I think my boss has a card up his sleeve. He asked me to show up before everybody else.

buckle down: (work very hard)

our teacher said to buckle down for the test, cause that’s our final.

burn a hole in one's pocket: (the money that one is tempted to spend)

let’s go shopping. There is a hundred box in my bag burning a hole in my pocket.

fit like a glove: (fit perfectly)

Her dress fits me like a glove.

fine-tooth comb: (in great detail)

The police looked for fingerprints with a fine-tooth comb.

fly by the seat of one's pants: (without any plan)

I had no idea what to say in the conference.
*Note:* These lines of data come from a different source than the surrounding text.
theorem glA_congr {s t : State} (h : t.timed = s.timed) (port : Nat) : t.glA port = s.glA port := by
  unfold State.glA
  rw [h]

/-- The pending list of a port takes the active one's place, whose memory is freed (R210). -/
def State.listTaken (s : State) (port : Nat) (p : GList) : State :=
  let gl := s.timed.gl.erase [port, 1]
  let gl := if p.ents.isEmpty then gl.erase [port, 0] else gl.set [port, 0] p
  { s with timed := { s.timed with gl := gl } }.bump .GTE_MEM_free [(portHalf port).n] (match s.glA port with | some a => a.ents.length | none => 0)

/-- The registers show it, every head is to be tested anew, and the start is reported (R210, R213). -/
def State.listStarted (s : State) (port : Nat) (p : GList) : State :=
  let t := ((s.listTaken port p).glShow port 0 p).glState port
  { t with frames := t.frames.map (fun (f : Frame) => if f.loc = Loc.queued ∧ f.out = port then { f with sizeTested := false } else f) }.raise 0x0040 (portHalf port).n
    [(0, 2, port), (2, 2, p.ents.length), (8, 8, p.start / 1000000000), (16, 4, p.start % 1000000000)]

theorem gateStart_of_pending {s : State} {port : Nat} {p : GList} (h : s.glP port = some p) : s.gateStart port = (s.listStarted port p).oversizePort port := by
  unfold State.gateStart
  rw [h]
  rfl

theorem glP_listTaken (s : State) (port : Nat) (p : GList) : (s.listTaken port p).glP port = none := by
  unfold State.listTaken State.glP
  dsimp only [bump_timed]
  split
  · simp [SMap.get?_erase]
  · simp [SMap.get?_set, SMap.get?_erase]

theorem glA_listTaken (s : State) (port : Nat) (p : GList) : (s.listTaken port p).glA port = if p.ents = [] then none else some p := by
  unfold State.listTaken State.glA
  dsimp only [bump_timed]
  cases p.ents with
  | nil => simp [SMap.get?_erase]
  | cons e l => simp

theorem listStarted_timed (s : State) (port : Nat) (p : GList) : (s.listStarted port p).timed = (s.listTaken port p).timed := raise_timed ..

/-- `gl_state` shows which lists a port holds. -/
theorem rd_listStarted (s : State) (port : Nat) (p : GList) :
    (s.listStarted port p).rd .GTE_PORT_STAT_gl_state [(portHalf port).n, localIdx port] = if p.ents = [] then 0 else 1 := by
  have lists : ((s.listTaken port p).glShow port 0 p).timed = (s.listTaken port p).timed := rfl
  have shown : (s.listStarted port p).rd .GTE_PORT_STAT_gl_state [(portHalf port).n, localIdx port]
      = (((s.listTaken port p).glShow port 0 p).glState port).rd .GTE_PORT_STAT_gl_state [(portHalf port).n, localIdx port] := rd_raise _ _ _ _ _ rfl
  rw [shown]
  unfold State.glState
  rw [rd_st_self, glP_congr lists, glA_congr lists, glP_listTaken, glA_listTaken]
  by_cases none_left : p.ents = []
  · rw [if_pos none_left, if_pos none_left]
    rfl
  · rw [if_neg none_left, if_neg none_left]
    rfl

/-- The pending list is active, the active one gone, and the start reported (R210). -/
theorem gateStart_starts {s : State} {port : Nat} {p : GList} (h : s.glP port = some p) :
    (s.gateStart port).glP port = none ∧ (s.gateStart port).glA port = (if p.ents = [] then none else some p)
      ∧ (s.gateStart port).rd .GTE_PORT_STAT_gl_state [(portHalf port).n, localIdx port] = (if p.ents = [] then 0 else 1)
      ∧ ⟨0x0040, (portHalf port).n, record 32 [(0, 2, port), (2, 2, p.ents.length), (8, 8, p.start / 1000000000), (16, 4, p.start % 1000000000)]⟩
          ∈ (s.gateStart port).host.events := by
  have told : ⟨0x0040, (portHalf port).n, record 32 [(0, 2, port), (2, 2, p.ents.length), (8, 8, p.start / 1000000000), (16, 4, p.start % 1000000000)]⟩
      ∈ (s.listStarted port p).host.events := by
    unfold State.listStarted
    simp
  have tested := Within.oversizePort (s.listStarted port p) port
  have lists : ((s.listStarted port p).oversizePort port).timed = (s.listTaken port p).timed :=
    (tested.parts .timed (by decide)).trans (listStarted_timed s port p)
  rw [gateStart_of_pending h]
  exact ⟨(glP_congr lists port).trans (glP_listTaken ..), (glA_congr lists port).trans (glA_listTaken ..), (tested.rd _ _).trans (rd_listStarted ..),
    (events_prefix (fun k => k.oversizePort port) _).subset told⟩

theorem runUntil_passes (s : State) (h : Half) (ns : Nat) : ∃ t, Passes s (s.runUntil h ns) t :=
  ⟨s.time.elapsed + ceilDiv (ns * tsNs - s.now h) (s.incOf h), runTo_passes ..⟩

/-- Time that passes leaves the lists. -/
theorem glP_runUntil (s : State) (h : Half) (ns port : Nat) : (s.runUntil h ns).glP port = s.glP port := by
  obtain ⟨_, passed⟩ := runUntil_passes s h ns
  exact glP_congr (passed.within.parts .timed (by decide)) port

theorem doGateListStart_of_seen {s : State} {port : Nat} {p : GList} (hp : s.glP port = some p) (hx : s.xingBusy (portHalf port) 2 0 = false) :
    doGateListStart port s = (s.runUntil (portHalf port) p.start).gateStart port := by
  unfold doGateListStart
  rw [hp]
  exact if_neg (by simp [hx])

theorem doGateListStart_of_unseen {s : State} {port : Nat} (hx : s.xingBusy (portHalf port) 2 0 = true) : doGateListStart port s = s := by
  unfold doGateListStart
  split
  · exact if_pos hx
  · rfl

/-- GATE_LIST_START at a half that sees network time (R210). -/
theorem gateListStart_starts {s : State} {port : Nat} {p : GList} (hp : s.glP port = some p) (hx : s.xingBusy (portHalf port) 2 0 = false) :
    ∃ t, exec (.gateListStart port) s = .next t ∧ t.glP port = none ∧ t.glA port = (if p.ents = [] then none else some p)
      ∧ t.rd .GTE_PORT_STAT_gl_state [(portHalf port).n, localIdx port] = (if p.ents = [] then 0 else 1)
      ∧ ⟨0x0040, (portHalf port).n, record 32 [(0, 2, port), (2, 2, p.ents.length), (8, 8, p.start / 1000000000), (16, 4, p.start % 1000000000)]⟩ ∈ t.host.events := by
  have run : exec (.gateListStart port) s = .next (settle (doGateListStart port s)) := rfl
  have started := gateStart_starts ((glP_runUntil s (portHalf port) p.start port).trans hp)
  rw [← doGateListStart_of_seen hp hx] at started
  exact ⟨_, run, started⟩

/-- A half whose crossing from the time base is not acknowledged does not see the start (R411). -/
theorem gateListStart_unseen {s : State} {port : Nat} (hx : s.xingBusy (portHalf port) 2 0 = true) :
    ∃ t, exec (.gateListStart port) s = .next t ∧ partsBut [] s t ∧ fieldsBut [] s t := by
  have run : exec (.gateListStart port) s = .next (settle (doGateListStart port s)) := rfl
  rw [doGateListStart_of_unseen hx] at run
  exact ⟨_, run, partsBut_settle (partsBut_refl [] s), fieldsBut_refl [] s⟩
I had to fly by the seat of my pants.

handle with kid gloves: (treat delicately)

Please handle the TV set with kid gloves.

hand-me-down: (used clothes)

We buy hand-me-down skates because the kids' feet grow so quickly.

keep one's shirt on:(try to stay calm)

I know you're in a hurry, but please keep your shirt on.

keep something zipped: (keep something a secret)

We are going to sell the house but we are keeping it zipped.

put oneself in someone else's shoes: (imagine what it would be like to be in someone else's situation)

Put yourself in my shoes before you judge me.

roll up one's sleeves: (get down to hard work)

To help the needy man he rolled up his sleeves.

wear the trousers: (to be in charge)

In this house, I’m the one who wears the trousers.

wear one's heart on one's sleeve: (display emotions openly)

My Dad's not afraid to cry. He always wears his heart on his sleeve.